“Watch your thoughts, they become words. Watch your words, they become actions. Watch your actions, they become habits. Watch your habits, they become character. Watch your character, for it becomes your destiny.” ~Frank Outlaw
A robust character hinges on eight core virtues: courage, curiosity, temperance, humility, liberty, honor, wisdom, and humor. These virtues are vital rungs on the ladder toward achieving wholeness in character.
Courage frees character, curiosity grows character, temperance balances character, humility grounds character, liberty stabilizes character, honor unifies character, wisdom guides character, and humor overcomes character. Let’s break it down.
“Without courage you can’t practice any other virtue consistently.” ~Maya Angelou
Courage is the bedrock of human excellence. Before any other virtue can be realized, courage must be self-actualized. There must first come a courageous deviation or there is no “first.” Period.

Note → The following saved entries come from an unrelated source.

@[simp] theorem passEnd_sec (lane : Nat) (s : State) : (passEnd lane s).sec = s.sec := by simp [passEnd]

@[simp] theorem mmResolve_sec (lane : Nat) (a b : CalCopy) (s : State) : (mmResolve lane a b s).2.sec = s.sec := by simp [mmResolve, apply_ite State.sec]

@[simp] theorem mmReport_sec (r : Nat × Nat) (s : State) : (mmReport r s).sec = s.sec := by simp [mmReport, apply_ite State.sec]

@[simp] theorem mmInjected_sec (r : Nat × Nat) (s : State) : (mmInjected r s).sec = s.sec := by simp [mmInjected]

theorem cal_sec (s : State) (x : Cal) : ({ s with cal := x } : State).sec = s.sec := rfl

@[simp] theorem frameEnd_sec (lane : Nat) (s : State) : (frameEnd lane s).2.sec = s.sec := by
  have hv := laneVote_sec lane s
  unfold frameEnd
  generalize laneVote lane s = u at hv
  dsimp only
  split
  · exact (mmResolve_sec _ _ _ _).trans hv
  · split
    · rw [cal_sec, mmInjected_sec, mmResolve_sec, hv]
    · dsimp only
      split
      · rw [passEnd_sec, State.setLane_sec, hv]
      · rw [State.setLane_sec, hv]

@[simp] theorem laneScrub_sec (lane : Nat) (s : State) : (laneScrub lane s).2.sec = s.sec := by
  unfold laneScrub
  dsimp only
  repeat' split
  all_goals simp

@[simp] theorem mirrorFix_sec (key : Nat) (s : State) : (mirrorFix key s).sec = s.sec := by
  unfold mirrorFix
  split <;> simp

@[simp] theorem repairWrite_sec (key : Nat) (v : Word) (s : State) : (repairWrite key v s).sec = s.sec := by simp [repairWrite, apply_ite State.sec]

@[simp] theorem repairDone_sec (e : Repair) (s : State) : (repairDone e s).sec = s.sec := by simp [repairDone]

@[simp] theorem repairFail_sec (e : Repair) (cause : Nat) (s : State) : (repairFail e cause s).sec = s.sec := by simp [repairFail, apply_ite State.sec]

@[simp] theorem repairSet_sec (e f : Repair) (s : State) : (repairSet e f s).sec = s.sec := by simp [repairSet]

@[simp] theorem repairClean_sec (e : Repair) (s : State) : (repairClean e s).sec = s.sec := by simp [repairClean, apply_ite State.sec]

@[simp] theorem repairReread_sec (e : Repair) (s : State) : (repairReread e s).sec = s.sec := by
  unfold repairReread
  dsimp only
  repeat' split
  all_goals simp

@[simp] theorem opRepair_sec (lane : Nat) (s : State) : (opRepair lane s).sec = s.sec := by
  unfold opRepair
  repeat' split
  all_goals simp

@[simp] theorem opRepairFetch_sec (lane : Nat) (s : State) : (opRepairFetch lane s).sec = s.sec := by
  unfold opRepairFetch
  dsimp only
  repeat' split
  all_goals simp

@[simp] theorem opRepairTimeout_sec (lane : Nat) (s : State) : (opRepairTimeout lane s).sec = s.sec := by
  unfold opRepairTimeout
  repeat' split
  all_goals simp

@[simp] theorem laneRead_sec (lane : Nat) (s : State) : (laneRead lane s).2.sec = s.sec := by
  unfold laneRead
  repeat' split
  all_goals simp

@[simp] theorem opScrub_sec (lanes : List Nat) (s : State) : (opScrub lanes s).sec = s.sec := by
  unfold opScrub
  dsimp only
  split <;> simp

@[simp] theorem readbackOut_sec (w : Word) (s : State) : (readbackOut w s).sec = s.sec := by
  unfold readbackOut
  repeat' split
  all_goals simp

@[simp] theorem rbGive_sec (w : Word) (unc : Bool) (s : State) : (rbGive w unc s).2.sec = s.sec := by simp [rbGive]

@[simp] theorem readbackWord_sec (key : Nat) (s : State) : (readbackWord key s).2.sec = s.sec := by
  unfold readbackWord
  dsimp only
  repeat' split
  all_goals simp

@[simp] theorem readbackStep_sec (j : Nat) (s : State) : (readbackStep j s).sec = s.sec := by simp [readbackStep, apply_ite State.sec]

@[simp] theorem opReadback_sec (s : State) : (opReadback s).sec = s.sec := by
  unfold opReadback
  dsimp only
  repeat' split
  all_goals simp

@[simp] theorem opCalCmd_sec (v : Word) (s : State) : (opCalCmd v s).sec = s.sec := by simp [opCalCmd, apply_ite State.sec]

end Sys2Proof.Machine
end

Therefore, it is of the utmost importance that you live a courage-based lifestyle over a comfort-based lifestyle.
Without the initial leap of courage there is no freedom, no excellence. Without courage, one is merely restricted to the conventional, inhibited by the whims of others, imprisoned inside the box of the status quo, and hampered by outdated reasoning. Without courage, the third eye remains calcified, rigid, blind.
With the leap of courage, however, one is emancipated. The world unlocks. The mind unbolts. The soul unfastens. Inhibitions dissolve, and serendipity, adaptability, and improvisation manifest. Boundaries transform into horizons. Comfort zones stretch into adventure. You split the smoke. You shatter the mirrors. And the glory of the path is revealed.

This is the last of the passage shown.